(Data records)
/-- SESSION_SCRUB (R586): the Accession entry and the key slot go at once, and the SCRUB of the named session starts; once
it has completed, the activation buffers, the accumulator memories and the sticky flags of the named clusters are
zeroed with their tile records, the scrub is counted and the command answered. Clusters outside the mask keep their
memories. Where the Archive runs another command, the SCRUB starts after it (log 20). While a named cluster is in
BARRIER, FLIGHT, WINDOW or SAVED the command is refused with 4 and changes nothing. -/
def Obligations.SessionScrub : Prop :=
  (∀ (s : State) (m : MbxReq), mbxWf m = true → Serves s 0x020F → 71 ≤ m.payload.length →
    s.scrubBlocked (scrubMask m) = false → (scrubSess m ≠ 0xFFFF → s.hbmFilled = true) →
    ∃ t, exec (.sessionScrub m) s = .next t ∧ (∀ e ∈ t.accSess, e.sid ≠ scrubSid m) ∧
      (scrubSlot m ≠ 0 → t.hasKey (scrubSlot m) = false) ∧ t.cur.job = some (.scrub (if s.arcCmd = none then 0xFFFF else scrubSess m) (scrubMask m)) ∧
      (scrubSess m ≠ 0xFFFF → s.arcCmd = none → t.arcCmd.isSome = true ∨ t.getF pgDev Reg.DEV_ARC_STAT_FAIL = 1) ∧
      t.getF pgCur Reg.CUR_MBX_STAT_BUSY = 1) ∧
  (∀ (s : State) (m : MbxReq), mbxWf m = true → Serves s 0x020F → 71 ≤ m.payload.length →
    s.scrubBlocked (scrubMask m) = true → (scrubSess m ≠ 0xFFFF → s.hbmFilled = true) →
    ∃ t, exec (.sessionScrub m) s = .next t ∧ Answered t 0x020F m.tag 4 ∧ OnlyOut s t ∧ PagesKept s t pgCur [msixPba 16]) ∧
  (∀ (s : State) (n : Nat) (mask : BitVec 512), s.cur.job = some (.scrub n mask) →
    (s.arcCmd.isSome = true → exec .sessionScrubFinish s = .next s) ∧
    (s.arcCmd = none → n ≠ 0xFFFF →
      ∃ t, exec .sessionScrubFinish s = .next t ∧ t.cur.job = some (.scrub 0xFFFF mask) ∧
        (t.arcCmd.isSome = true ∨ t.getF pgDev Reg.DEV_ARC_STAT_FAIL = 1))) ∧
  (∀ (s : State) (mask : BitVec 512), s.cur.job = some (.scrub 0xFFFF mask) → s.arcCmd = none →
    ∃ t, exec .sessionScrubFinish s = .next t ∧ Answered t 0x020F s.cur.jobTag 0 ∧ t.cur.job = none ∧
      t.getF pgSec Reg.SEC_CNT_SCRUB = min (2 ^ 32 - 1) (s.getF pgSec Reg.SEC_CNT_SCRUB + 1) ∧
      (∀ c o, c < 512 → o < 0x100000 →
        t.byteAt (localAddr c 0x80000 + o) = if mask.getLsbD c then 0 else s.byteAt (localAddr c 0x80000 + o)) ∧
      (∀ c k, c < 512 → k < 131072 →
        sget (fun _ => 0) t.am (131072 * c + k) = if mask.getLsbD c then 0 else sget (fun _ => 0) s.am (131072 * c + k)) ∧
      (∀ p, p ∈ t.tiles ↔ p ∈ s.tiles ∧ mask.getLsbD (p.1 / 256) = false) ∧
      (∀ c, c < 512 → mask.getLsbD c = true → t.getF (pgVec c) vecFlagsF = 0 ∧ t.getF (pgVec c) sfuFlagsF = 0 ∧
        ∀ a, a < 4 → t.getF (pgArr c) (arrFlagsF a) = 0) ∧
      t.im = s.im ∧ t.cat = s.cat)

/-- EXH_LOAD (R600 to R602): an accepted image stands in the instruction memories of its clusters from slot 0, each of
those clusters is IDLE, and the command answers 0; no byte of HBM, weight store or activation buffer changes. A
refused image changes no memory, raises EXHIBIT_REJECT and answers its status. -/
def Obligations.ExhibitLoad : Prop :=
  ∀ (s : State) (m : MbxReq) (image : List Byte) (sig : SigCheck), mbxWf m = true → Serves s 0x0210 →
    let cmask := ofLeBytes ((image.drop 8).take 64)
    (s.exhWhy image sig = (0, 0, 0) →
      (∀ c, c < 512 → cmask.testBit c = true → s.doc c ∈ [docIdle, docStopped, docTrapped, docDone]) →
      ∃ t, exec (.exhLoad m image sig) s = .next t ∧ Answered t 0x0210 m.tag 0 ∧ t.mem = s.mem ∧ t.cat = s.cat ∧
        ∀ c n o, (c, n, o) ∈ exhEntries image cmask → t.doc c = docIdle ∧
          ∀ k, k < exhSlots (image.drop o) n → t.imSlot c k = BitVec.ofNat 256 (ofLeBytes ((image.drop (o + 32 * k)).take 32))) ∧
    (∀ st kind num, s.exhWhy image sig = (st, kind, num) → st ≠ 0 →
      ∃ t, exec (.exhLoad m image sig) s = .next t ∧ Answered t 0x0210 m.tag st ∧ t.mems = s.mems ∧
        Occurred s t pgDev 13 0x1D 2 (leBytes 2 st ++ leBytes 1 kind ++ leBytes 2 num))

/-- Physical presence (R590): a level of the pin counts after 20 ms, a debounced press of 2 s opens one window of 60 s,
and the window closes after it. A check that finds the seal loop open while the seal is intact breaks the seal: every
Accession entry and key slots 1 to 255 are erased, SEAL reads 2, the presence window closes, SEAL_BROKEN occurs and
the count rises; launches, memories and the slot 0 key stay (R592, R593). A check of a seal that is already broken, and a
closed one, change only the run of closed checks; with SEAL_EN = 0 none is made. A failed health test of the entropy source stops key generation and raises ENTROPY_FAIL; once the fault
clears, keys are generated again (R565). Until then OWNER_ENROL and PUF_REENROL answer 0x0105 and begin no write, and
UNSEAL answers 0x0105 and stays sealed. -/
def Obligations.PhysicalSecurity : Prop :=
  (∀ s : State,
     (∀ low, low ≠ s.cur.pinLow → ∃ t, exec (.presenceNChange low) s = .next t ∧ t.cur.pinLow = low ∧ t.cur.pinAt = s.now ∧
       t = { s with brd.cur := t.cur }) ∧
     (s.cur.pinLow ≠ s.cur.debLow → s.cur.pinAt + ms 20 ≤ s.now →
       ∃ t, exec .presenceDebounceExpiry s = .next t ∧ t.cur.debLow = s.cur.pinLow ∧ t.cur.debAt = s.now ∧
         t.getF pgSec Reg.SEC_STAT_PRESSED = s.cur.pinLow.toNat ∧ (s.cur.pinLow = false → t.cur.opened = false) ∧
         t = { s with regFile.regs := t.regs, brd.cur := t.cur } ∧ WordsKept s t [regIdx pgSec Reg.SEC_STAT_PRESSED]) ∧
     (s.cur.debLow = true → s.cur.opened = false → s.cur.debAt + ms 2000 ≤ s.now →
       ∃ t, exec .presenceWindowOpen s = .next t ∧ t.presence = true ∧ t.cur.windowEnd = s.now + ms 60000 ∧
         t.cur.opened = true ∧ Occurred s t pgSec 1 0x31 0 [] ∧ t.mems = s.mems ∧ t.sched = s.sched) ∧
     (s.presence = true → s.cur.windowEnd ≤ s.now →
       ∃ t, exec .presenceWindowExpiry s = .next t ∧ t.presence = false ∧
         t = { s with regFile.regs := t.regs, brd.cur := t.cur } ∧ WordsKept s t [regIdx pgSec Reg.SEC_STAT_PRESENCE])) ∧
  (∀ s : State, s.sealEn = true → s.cur.sealAt ≤ s.now →
     (s.getF pgSec Reg.SEC_STAT_SEAL = 1 →
       ∃ t, exec (.sealCheck false) s = .next t ∧ t.accSess = [] ∧ t.keys = s.keys.filter (fun p => p.1 = 0) ∧
         t.getF pgSec Reg.SEC_STAT_SEAL = 2 ∧ t.presence = false ∧ (t.getF pgSec Reg.PG_EVT).testBit 0 = true ∧
         t.getF pgSec Reg.SEC_CNT_TAMPER = min (2 ^ 32 - 1) (s.getF pgSec Reg.SEC_CNT_TAMPER + 1) ∧
         t.mems = s.mems ∧ t.sched = s.sched ∧ t.cur.closedRun = 0) ∧
     (s.getF pgSec Reg.SEC_STAT_SEAL ≠ 1 →
       ∃ t, exec (.sealCheck false) s = .next t ∧ t.cur.closedRun = 0 ∧ t = { s with brd.cur := t.cur }) ∧
     ∃ t, exec (.sealCheck true) s = .next t ∧ t.cur.closedRun = s.cur.closedRun + 1 ∧ t = { s with brd.cur := t.cur }) ∧
  (∀ (s : State) (closed : Bool), s.sealEn = false → exec (.sealCheck closed) s = .next s) ∧
  ((∀ (s : State) (test : Nat), ∃ t, exec (.healthTestFail test) s = .next t ∧ t.cur.entropyBad = true ∧
     Occurred s t pgSec 5 0x35 2 (leBytes 1 test) ∧ t.mems = s.mems ∧ t.sched = s.sched ∧ t.keys = s.keys) ∧
   (∀ s : State, ∃ t, exec .entropyFaultClear s = .next t ∧ t.cur.entropyBad = false ∧ t = { s with brd.cur := t.cur }) ∧
   (∀ (s : State) (m : MbxReq), mbxWf m = true → Serves s 0x0208 → s.presence = true → s.sealed = false →
     s.flashBusy = false → s.cur.entropyBad = true →
     ∃ t, exec (.pufReenrol m) s = .next t ∧ Answered t 0x0208 m.tag 0x0105 ∧ t.cur.flashOp = none ∧ t.flash = s.flash ∧ t.mems = s.mems) ∧
   (∀ (s : State) (m : MbxReq) (own : OwnerRecord), mbxWf m = true → Serves s 0x0207 → s.presence = true → s.sealed = false →
     s.flashBusy = false → s.cur.entropyBad = true →
     (∀ o, s.cur.owner = some o → s.ownerSigned own.sig = true ∧ o.svn < own.svn) →
     ∃ t, exec (.ownerEnrol m own) s = .next t ∧ Answered t 0x0207 m.tag 0x0105 ∧ t.cur.flashOp = none ∧ t.flash = s.flash ∧
       t.mems = s.mems) ∧
   (∀ (s : State) (m : MbxReq) (tok : Token), mbxWf m = true → Serves s 0x020A → s.presence = true →
     s.tokenOk "UNSEAL" tok = true → s.sealed = true → s.cur.entropyBad = true →
     ∃ t, exec (.unseal m tok) s = .next t ∧ Answered t 0x020A m.tag 0x0105 ∧ t.sealed = true ∧ t.keys = s.keys ∧
       t.accSess = s.accSess ∧ t.mems = s.mems))

/-! ### Bring-up, resets, power and time -/

/-- PERST#, a power loss and the start of a bring-up lose all volatile state: every register but the PWR_STAT word reads
its reset value, and memory, clusters, groups, queues, key slots and Accession sessions are empty. The flash keeps
every record but one staged slot that was being written, and of another write that was under way its last program or
none (log 26); elapsed time, the queue and what has left the package stay (R55, R608, R609, R629). BRING_UP_START needs
PERST# asserted and no thermal trip; it takes T0, and every region is then in service (log 27). A hot reset, Function Level Reset or
link-down event stops every DMA channel, clears the PCI page to its reset values (but for the link status, which the
host decides, and the sealed window, which the configuration record gives, R537), masks every MSI-X vector, returns BAR2 to its reset size and cancels the event ring; clusters,
memories, the Archive, input queues, Efurn and Ethernet are not affected (R527, R693). -/
def Obligations.ColdAndFunctionReset : Prop :=
  (∀ (s : State) (i : Instr) (perst powered : Bool),
     (i = .perstAssert ∧ perst = true ∧ powered = true) ∨ (i = .powerLoss ∧ perst = true ∧ powered = false) ∨
       (i = .bringUpStart ∧ s.perst = true ∧ s.tripped = false ∧ perst = false ∧ powered = true) →
     ∃ t, exec i s = .next t ∧ t.perst = perst ∧ t.powered = powered ∧ (i = .bringUpStart → t.t0 = s.now) ∧
       WordsKept { State.reset with part := s.part } t
         (regIdx pgPwr Reg.PWR_STAT_WARN :: if i = .bringUpStart then [regIdx pgDev Reg.DEV_RGN_AVAIL_MASK] else []) ∧
       (i = .bringUpStart → ∀ r, r < 32 → t.avail r = true) ∧
       t.staged = [] ∧ t.snap = [] ∧ t.mems = { leakAt := s.now } ∧ t.sched = {} ∧ t.inq = {} ∧ t.fabric = {} ∧ t.arch = {} ∧ t.evts = {} ∧
       t.keys = [] ∧ t.part = s.part ∧ t.pending = s.pending ∧ t.out = s.out ∧ t.now = s.now ∧ t.rot = 0 ∧
       (s.cur.flashOp = none → t.flash = s.flash) ∧
       (∀ b img, s.cur.flashOp = some (.fwStage b img) →
         (if b then t.flash.fwB else t.flash.fwA) = none ∧ (if b then t.flash.fwA else t.flash.fwB) = (if b then s.flash.fwA else s.flash.fwB)) ∧
       (∀ b cfg, s.cur.flashOp = some (.cfgStage b cfg) →
         (if b then t.flash.cfgB else t.flash.cfgA) = none ∧ (if b then t.flash.cfgA else t.flash.cfgB) = (if b then s.flash.cfgA else s.flash.cfgB)) ∧
       (∀ op : FlashOp, s.cur.flashOp = some op → op.isStage = false → t.flash = s.flash ∨ t.flash = (s.flashDone op).flash)) ∧
  (∀ s : State, (s.perst = false ∨ s.tripped = true) → exec .bringUpStart s = .next s) ∧
  (∀ s : State, ∃ t, exec .pcieFunctionReset s = .next t ∧ t.dma = [] ∧ t.ring = none ∧ t.ringCancelled = true ∧
     t.bar2Log2 = 30 ∧
     (∀ off, off < 4096 → off / 4 ∉ [Reg.PCI_STAT_WIDTH.off / 4, Reg.PCI_SEALWIN_FIRST.off / 4, Reg.PCI_SEALWIN_PAGES.off / 4] →
       t.word (pgPci * 1024 + off / 4) = resetWord s.part (pgPci * 1024 + off / 4)) ∧
     t.word (regIdx pgPci Reg.PCI_SEALWIN_FIRST) = s.word (regIdx pgPci Reg.PCI_SEALWIN_FIRST) ∧
     t.word (regIdx pgPci Reg.PCI_SEALWIN_PAGES) = s.word (regIdx pgPci Reg.PCI_SEALWIN_PAGES) ∧
     (∀ p ∈ t.staged ++ t.snap, p.1 / 1024 ≠ pgPci) ∧
     (∀ v, v < 2048 → (t.word (msixCtrl v)).getLsbD 0 = true) ∧
     (∀ j, j / 1024 ≠ pgPci → (∀ v, v < 2048 → j ≠ msixCtrl v) → t.word j = s.word j) ∧
     t.mems = s.mems ∧ t.sched = s.sched ∧ t.inq = s.inq ∧ t.fabric = s.fabric ∧ t.arch = s.arch ∧ t.brd = s.brd ∧
     t.time = s.time)

/-- FIRMWARE_START (R572, R574, R575): the preferred slot runs where it verifies and is no rollback, else the other slot
with BOOT_FALLBACK, else the ROM enters recovery, where it serves the mailbox. IDENTITY_READY (R566, R572, R573,
R592): with the PUF and the identity record in order, the owner in the flash takes force, slot 0 has a new key,
BOOT_NONCE is drawn, a seal loop found closed reads intact and an open one broken, and IDREADY is set; where the
identity does not open, the Curator enters recovery with IDREADY as it was. In the recovery that the ROM entered, an
identity that opens serves ATTEST and CERT_GET and draws BOOT_NONCE, and changes nothing else (R575). While the entropy
source fails, bring-up halts (R565). -/
def Obligations.FirmwareAndIdentity : Prop :=
  (∀ s : State, s.perst = false → s.phase = 0 →
     (∀ b x rest, s.fwSlots = (b, x) :: rest → s.fwWhy x = none →
       ∃ t, exec .firmwareStart s = .next t ∧ t.cur.fw = some x.body ∧ t.phase = 1 ∧
         t.getF pgCur Reg.CUR_MBX_STAT_READY = 1 ∧ t.getF pgSec Reg.SEC_STAT_BOOTSLOT = b.toNat ∧
         t.getF pgSec Reg.SEC_SVN_FW = x.body.svn % 2 ^ 16 ∧ t.mems = s.mems ∧ t.flash = s.flash) ∧
     (∀ b x b' y rest why, s.fwSlots = (b, x) :: (b', y) :: rest → s.fwWhy x = some why → s.fwWhy y = none →
       ∃ t, exec .firmwareStart s = .next t ∧ t.cur.fw = some y.body ∧ t.phase = 1 ∧
         t.getF pgSec Reg.SEC_STAT_FALLBACK = 1 ∧ t.getF pgSec Reg.SEC_STAT_BOOTSLOT = b'.toNat ∧
         (t.getF pgSec Reg.PG_EVT).testBit 2 = true ∧ t.mems = s.mems ∧ t.flash = s.flash) ∧
     ((∀ p ∈ s.fwSlots, (s.fwWhy p.2).isSome) →
       ∃ t, exec .firmwareStart s = .next t ∧ t.phase = 5 ∧ t.getF pgSec Reg.SEC_STAT_RECOVERY = 1 ∧
         t.getF pgCur Reg.CUR_MBX_STAT_READY = 1 ∧ t.mems = s.mems ∧ t.flash = s.flash)) ∧
  (∀ (s : State) (x : IdentityIn), s.phase = 1 →
     (x.pufOk = true → x.recordOk = true → s.cur.entropyBad = false →
       ∃ t, exec (.identityReady x) s = .next t ∧ t.phase = 2 ∧ t.getF pgSec Reg.SEC_STAT_IDREADY = 1 ∧
         t.cur.idOpen = true ∧ sget (fun _ => 0) t.keys 0 = s.cur.draws + 1 ∧ t.cur.nonce = leBytes 48 (Config.entropy (s.cur.draws + 1)) ∧
         t.cur.owner = (if s.ownSlotB then s.flash.ownB else s.flash.ownA).bind (fun y => if y.marker then some y.body else none) ∧
         (t.cur.owner = none → t.cur.cfg = none) ∧ (∀ y, t.cur.cfg = some y → t.cfgAccepts y = true) ∧
         t.getF pgSec Reg.SEC_STAT_SEAL = (if t.sealEn then (if x.sealClosed then 1 else 2) else s.getF pgSec Reg.SEC_STAT_SEAL) ∧
         t.mems = s.mems ∧ t.flash = s.flash) ∧
     (x.pufOk = true → x.recordOk = true → s.cur.entropyBad = true → exec (.identityReady x) s = .next s) ∧
     ((x.pufOk && x.recordOk) = false →
       ∃ t, exec (.identityReady x) s = .next t ∧ t.phase = 5 ∧ t.getF pgSec Reg.SEC_STAT_RECOVERY = 1 ∧
         t.getF pgSec Reg.SEC_STAT_IDREADY = s.getF pgSec Reg.SEC_STAT_IDREADY ∧ t.mems = s.mems ∧ t.flash = s.flash)) ∧
  (∀ (s : State) (x : IdentityIn), s.phase = 5 →
     (x.pufOk = true → x.recordOk = true → s.cur.idOpen = false →
       ∃ t, exec (.identityReady x) s = .next t ∧ t.cur.idOpen = true ∧ t.identityServes = true ∧
         t.cur.nonce = leBytes 48 (Config.entropy s.cur.draws) ∧ t = { s with brd.cur := t.cur }) ∧
     ((x.pufOk && x.recordOk) = false ∨ s.cur.idOpen = true → exec (.identityReady x) s = .next s))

TASK GOAL:
Copy, exactly and only, the lines above that begin with the one containing "(∀ s : State, (s.perst" and finish with the one containing "t.word (regIdx pgPci Reg.PCI_SEALWIN_FIRST)".

EXERCISE OUTPUT:
  (∀ s : State, (s.perst = false ∨ s.tripped = true) → exec .bringUpStart s = .next s) ∧
  (∀ s : State, ∃ t, exec .pcieFunctionReset s = .next t ∧ t.dma = [] ∧ t.ring = none ∧ t.ringCancelled = true ∧
     t.bar2Log2 = 30 ∧
     (∀ off, off < 4096 → off / 4 ∉ [Reg.PCI_STAT_WIDTH.off / 4, Reg.PCI_SEALWIN_FIRST.off / 4, Reg.PCI_SEALWIN_PAGES.off / 4] →
       t.word (pgPci * 1024 + off / 4) = resetWord s.part (pgPci * 1024 + off / 4)) ∧
     t.word (regIdx pgPci Reg.PCI_SEALWIN_FIRST) = s.word (regIdx pgPci Reg.PCI_SEALWIN_FIRST) ∧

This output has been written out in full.